» **Problem to solve**
In the entries that follow, the line with "(hc : canon s.mem s.cores) : canon (Machine.runWait" opens the range and the line with "theorem fgetEffect_canon (o" closes it; repeat that range exactly, both lines included.

[Provided data — start]

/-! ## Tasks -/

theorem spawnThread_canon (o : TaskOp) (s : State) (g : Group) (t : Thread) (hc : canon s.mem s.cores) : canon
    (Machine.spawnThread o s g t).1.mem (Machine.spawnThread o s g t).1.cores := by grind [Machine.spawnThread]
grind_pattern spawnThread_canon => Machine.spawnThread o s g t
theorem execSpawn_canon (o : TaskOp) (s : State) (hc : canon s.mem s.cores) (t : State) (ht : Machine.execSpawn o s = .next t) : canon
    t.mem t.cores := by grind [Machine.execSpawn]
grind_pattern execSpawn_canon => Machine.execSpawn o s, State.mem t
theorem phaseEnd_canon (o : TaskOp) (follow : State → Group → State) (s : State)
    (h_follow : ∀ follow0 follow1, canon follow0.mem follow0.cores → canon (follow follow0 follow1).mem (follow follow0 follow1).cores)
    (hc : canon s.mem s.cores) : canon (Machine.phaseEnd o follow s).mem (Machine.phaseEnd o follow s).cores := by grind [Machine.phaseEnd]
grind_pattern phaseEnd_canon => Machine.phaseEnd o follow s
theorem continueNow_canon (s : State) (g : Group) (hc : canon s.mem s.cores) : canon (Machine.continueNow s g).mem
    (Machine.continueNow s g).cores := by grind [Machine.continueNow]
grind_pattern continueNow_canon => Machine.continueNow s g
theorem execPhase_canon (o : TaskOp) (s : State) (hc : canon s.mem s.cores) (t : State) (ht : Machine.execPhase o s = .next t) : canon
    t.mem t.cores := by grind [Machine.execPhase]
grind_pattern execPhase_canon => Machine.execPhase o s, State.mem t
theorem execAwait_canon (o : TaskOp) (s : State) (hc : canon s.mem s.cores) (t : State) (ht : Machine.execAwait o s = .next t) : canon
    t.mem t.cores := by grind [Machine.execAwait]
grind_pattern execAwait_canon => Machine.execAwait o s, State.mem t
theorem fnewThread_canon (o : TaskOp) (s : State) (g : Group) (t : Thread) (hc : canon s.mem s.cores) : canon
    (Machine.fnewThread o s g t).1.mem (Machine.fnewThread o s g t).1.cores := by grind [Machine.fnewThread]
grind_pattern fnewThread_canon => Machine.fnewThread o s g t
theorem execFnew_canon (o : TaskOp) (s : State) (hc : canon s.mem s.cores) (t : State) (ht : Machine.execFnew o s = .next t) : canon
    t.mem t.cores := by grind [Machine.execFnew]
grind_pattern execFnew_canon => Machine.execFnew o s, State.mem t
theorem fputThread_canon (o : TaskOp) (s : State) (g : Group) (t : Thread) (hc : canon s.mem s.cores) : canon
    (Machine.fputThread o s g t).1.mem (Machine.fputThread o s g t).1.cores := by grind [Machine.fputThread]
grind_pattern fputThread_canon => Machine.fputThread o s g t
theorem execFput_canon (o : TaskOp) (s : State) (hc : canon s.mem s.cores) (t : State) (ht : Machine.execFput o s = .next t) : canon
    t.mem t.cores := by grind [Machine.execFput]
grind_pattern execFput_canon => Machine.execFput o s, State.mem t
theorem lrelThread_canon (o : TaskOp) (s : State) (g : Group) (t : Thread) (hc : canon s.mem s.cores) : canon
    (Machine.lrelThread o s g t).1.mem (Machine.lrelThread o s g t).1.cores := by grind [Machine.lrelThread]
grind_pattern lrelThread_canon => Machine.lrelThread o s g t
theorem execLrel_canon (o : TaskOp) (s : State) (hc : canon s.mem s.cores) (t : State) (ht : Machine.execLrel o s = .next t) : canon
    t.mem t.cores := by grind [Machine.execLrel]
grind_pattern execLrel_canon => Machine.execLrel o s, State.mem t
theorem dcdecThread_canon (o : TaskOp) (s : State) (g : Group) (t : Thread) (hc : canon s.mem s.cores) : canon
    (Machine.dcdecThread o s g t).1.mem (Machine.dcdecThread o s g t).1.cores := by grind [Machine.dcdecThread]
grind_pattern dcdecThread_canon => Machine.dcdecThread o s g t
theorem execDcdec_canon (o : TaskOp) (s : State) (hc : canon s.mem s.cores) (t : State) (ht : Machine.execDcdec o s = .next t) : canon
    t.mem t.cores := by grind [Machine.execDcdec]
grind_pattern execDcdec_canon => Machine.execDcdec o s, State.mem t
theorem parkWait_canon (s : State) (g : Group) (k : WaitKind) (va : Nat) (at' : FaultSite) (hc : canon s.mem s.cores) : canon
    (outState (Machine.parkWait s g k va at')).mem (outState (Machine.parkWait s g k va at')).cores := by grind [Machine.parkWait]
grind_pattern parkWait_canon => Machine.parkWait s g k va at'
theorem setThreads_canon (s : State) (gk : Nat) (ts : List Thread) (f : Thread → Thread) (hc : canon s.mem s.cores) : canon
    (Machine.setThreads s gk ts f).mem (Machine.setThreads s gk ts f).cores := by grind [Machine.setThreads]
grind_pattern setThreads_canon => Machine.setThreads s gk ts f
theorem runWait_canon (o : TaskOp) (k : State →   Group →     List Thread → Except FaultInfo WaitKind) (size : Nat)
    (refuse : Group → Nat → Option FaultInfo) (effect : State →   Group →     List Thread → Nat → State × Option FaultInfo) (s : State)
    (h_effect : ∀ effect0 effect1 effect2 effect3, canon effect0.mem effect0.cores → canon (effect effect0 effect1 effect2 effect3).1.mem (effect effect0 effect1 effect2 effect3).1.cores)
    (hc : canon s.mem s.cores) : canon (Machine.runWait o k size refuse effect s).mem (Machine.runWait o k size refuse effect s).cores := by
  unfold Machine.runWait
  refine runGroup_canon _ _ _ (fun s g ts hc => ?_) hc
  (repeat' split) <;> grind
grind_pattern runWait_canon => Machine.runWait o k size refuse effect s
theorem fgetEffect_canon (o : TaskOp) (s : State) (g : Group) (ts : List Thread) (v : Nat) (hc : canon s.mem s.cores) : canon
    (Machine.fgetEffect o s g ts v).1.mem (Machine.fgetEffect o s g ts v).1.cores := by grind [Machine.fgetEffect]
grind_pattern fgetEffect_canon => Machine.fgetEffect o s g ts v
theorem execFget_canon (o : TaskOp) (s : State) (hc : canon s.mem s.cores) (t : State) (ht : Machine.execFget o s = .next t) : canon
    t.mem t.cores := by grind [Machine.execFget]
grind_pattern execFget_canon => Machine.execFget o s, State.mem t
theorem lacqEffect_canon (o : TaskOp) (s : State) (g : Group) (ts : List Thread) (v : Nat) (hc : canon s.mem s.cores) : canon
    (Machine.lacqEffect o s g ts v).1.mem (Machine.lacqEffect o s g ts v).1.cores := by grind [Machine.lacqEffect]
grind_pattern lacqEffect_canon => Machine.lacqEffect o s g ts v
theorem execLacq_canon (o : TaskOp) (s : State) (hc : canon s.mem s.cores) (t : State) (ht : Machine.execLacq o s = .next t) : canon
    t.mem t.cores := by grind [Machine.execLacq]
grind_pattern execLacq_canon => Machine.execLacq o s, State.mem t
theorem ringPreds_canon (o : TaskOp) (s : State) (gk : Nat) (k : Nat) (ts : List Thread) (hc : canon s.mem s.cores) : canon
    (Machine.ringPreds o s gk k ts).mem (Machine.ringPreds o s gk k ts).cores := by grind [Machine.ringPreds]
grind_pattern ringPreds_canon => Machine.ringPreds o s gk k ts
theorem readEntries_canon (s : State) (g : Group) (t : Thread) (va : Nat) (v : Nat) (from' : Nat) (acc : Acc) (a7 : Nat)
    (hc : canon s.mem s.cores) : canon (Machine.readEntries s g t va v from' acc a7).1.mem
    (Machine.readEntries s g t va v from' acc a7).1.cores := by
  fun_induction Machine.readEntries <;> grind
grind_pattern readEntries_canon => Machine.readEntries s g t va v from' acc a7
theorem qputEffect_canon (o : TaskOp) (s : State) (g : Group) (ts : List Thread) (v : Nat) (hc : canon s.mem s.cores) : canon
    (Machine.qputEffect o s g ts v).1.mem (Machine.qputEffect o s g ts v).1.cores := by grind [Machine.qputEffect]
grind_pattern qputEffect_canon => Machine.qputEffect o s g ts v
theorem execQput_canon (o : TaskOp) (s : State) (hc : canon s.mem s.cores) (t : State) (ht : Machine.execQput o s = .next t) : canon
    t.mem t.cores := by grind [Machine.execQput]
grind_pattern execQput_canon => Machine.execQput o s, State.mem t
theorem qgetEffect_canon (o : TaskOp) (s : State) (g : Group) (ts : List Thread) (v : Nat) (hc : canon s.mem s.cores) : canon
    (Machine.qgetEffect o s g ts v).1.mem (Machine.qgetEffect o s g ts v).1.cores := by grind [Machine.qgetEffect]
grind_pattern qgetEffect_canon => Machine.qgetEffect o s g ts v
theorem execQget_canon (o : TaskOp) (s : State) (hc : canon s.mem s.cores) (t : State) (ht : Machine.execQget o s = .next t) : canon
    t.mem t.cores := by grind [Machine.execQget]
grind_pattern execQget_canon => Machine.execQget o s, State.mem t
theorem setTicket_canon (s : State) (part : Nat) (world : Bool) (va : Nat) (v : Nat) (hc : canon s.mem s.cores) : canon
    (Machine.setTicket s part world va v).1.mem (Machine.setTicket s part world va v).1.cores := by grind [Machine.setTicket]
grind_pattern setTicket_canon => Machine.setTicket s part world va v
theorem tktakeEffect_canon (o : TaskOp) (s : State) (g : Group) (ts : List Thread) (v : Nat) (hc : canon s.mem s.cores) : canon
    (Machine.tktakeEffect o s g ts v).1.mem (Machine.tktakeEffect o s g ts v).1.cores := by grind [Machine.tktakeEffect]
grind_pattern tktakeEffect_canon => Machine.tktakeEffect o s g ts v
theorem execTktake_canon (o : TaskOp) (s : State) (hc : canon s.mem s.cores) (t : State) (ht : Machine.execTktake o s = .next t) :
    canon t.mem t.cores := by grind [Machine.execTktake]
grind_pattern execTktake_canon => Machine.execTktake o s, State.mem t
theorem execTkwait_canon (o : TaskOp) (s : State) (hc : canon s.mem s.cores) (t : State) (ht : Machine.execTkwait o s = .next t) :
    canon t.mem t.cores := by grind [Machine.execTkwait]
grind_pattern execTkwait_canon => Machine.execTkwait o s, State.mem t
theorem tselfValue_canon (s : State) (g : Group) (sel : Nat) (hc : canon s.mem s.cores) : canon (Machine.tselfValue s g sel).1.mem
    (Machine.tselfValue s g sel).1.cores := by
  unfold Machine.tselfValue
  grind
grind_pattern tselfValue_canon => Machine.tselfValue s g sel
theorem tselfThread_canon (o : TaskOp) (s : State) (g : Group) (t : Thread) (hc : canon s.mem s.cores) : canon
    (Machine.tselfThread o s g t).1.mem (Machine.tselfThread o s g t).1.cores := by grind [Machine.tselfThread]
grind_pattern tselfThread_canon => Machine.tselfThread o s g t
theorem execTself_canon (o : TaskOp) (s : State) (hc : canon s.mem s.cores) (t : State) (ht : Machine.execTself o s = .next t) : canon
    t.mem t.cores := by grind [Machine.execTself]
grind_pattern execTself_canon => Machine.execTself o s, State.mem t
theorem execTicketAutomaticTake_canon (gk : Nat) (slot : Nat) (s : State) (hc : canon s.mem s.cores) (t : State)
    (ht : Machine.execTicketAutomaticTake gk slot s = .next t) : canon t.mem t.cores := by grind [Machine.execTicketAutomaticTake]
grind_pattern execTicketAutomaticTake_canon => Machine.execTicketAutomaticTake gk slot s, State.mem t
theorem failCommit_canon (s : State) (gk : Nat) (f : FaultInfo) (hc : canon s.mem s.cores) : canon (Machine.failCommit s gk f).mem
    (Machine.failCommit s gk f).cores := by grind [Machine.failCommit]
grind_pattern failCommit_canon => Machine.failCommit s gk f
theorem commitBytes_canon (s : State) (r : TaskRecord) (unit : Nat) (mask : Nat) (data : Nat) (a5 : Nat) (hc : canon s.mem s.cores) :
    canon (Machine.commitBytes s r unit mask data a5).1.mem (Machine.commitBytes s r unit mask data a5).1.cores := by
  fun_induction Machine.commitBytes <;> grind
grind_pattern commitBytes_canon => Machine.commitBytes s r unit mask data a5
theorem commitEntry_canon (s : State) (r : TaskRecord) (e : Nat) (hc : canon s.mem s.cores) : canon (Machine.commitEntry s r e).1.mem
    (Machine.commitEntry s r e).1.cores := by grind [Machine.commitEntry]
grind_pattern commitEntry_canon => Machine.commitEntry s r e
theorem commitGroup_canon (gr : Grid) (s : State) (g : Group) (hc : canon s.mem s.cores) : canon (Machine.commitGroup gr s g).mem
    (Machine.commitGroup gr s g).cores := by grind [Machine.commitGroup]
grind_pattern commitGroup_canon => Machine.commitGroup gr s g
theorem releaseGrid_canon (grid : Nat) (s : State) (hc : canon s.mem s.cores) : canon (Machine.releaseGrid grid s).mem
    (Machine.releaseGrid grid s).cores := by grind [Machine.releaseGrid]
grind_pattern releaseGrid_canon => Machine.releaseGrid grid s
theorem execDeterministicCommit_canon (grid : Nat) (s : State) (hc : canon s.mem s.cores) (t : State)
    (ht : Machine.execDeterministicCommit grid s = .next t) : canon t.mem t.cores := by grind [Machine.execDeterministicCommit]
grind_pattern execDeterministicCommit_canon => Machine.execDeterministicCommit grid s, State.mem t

[Provided data — finish]

» **Output of the task**
    (hc : canon s.mem s.cores) : canon (Machine.runWait o k size refuse effect s).mem (Machine.runWait o k size refuse effect s).cores := by
  unfold Machine.runWait
  refine runGroup_canon _ _ _ (fun s g ts hc => ?_) hc
  (repeat' split) <;> grind
grind_pattern runWait_canon => Machine.runWait o k size refuse effect s
theorem fgetEffect_canon (o : TaskOp) (s : State) (g : Group) (ts : List Thread) (v : Nat) (hc : canon s.mem s.cores) : canon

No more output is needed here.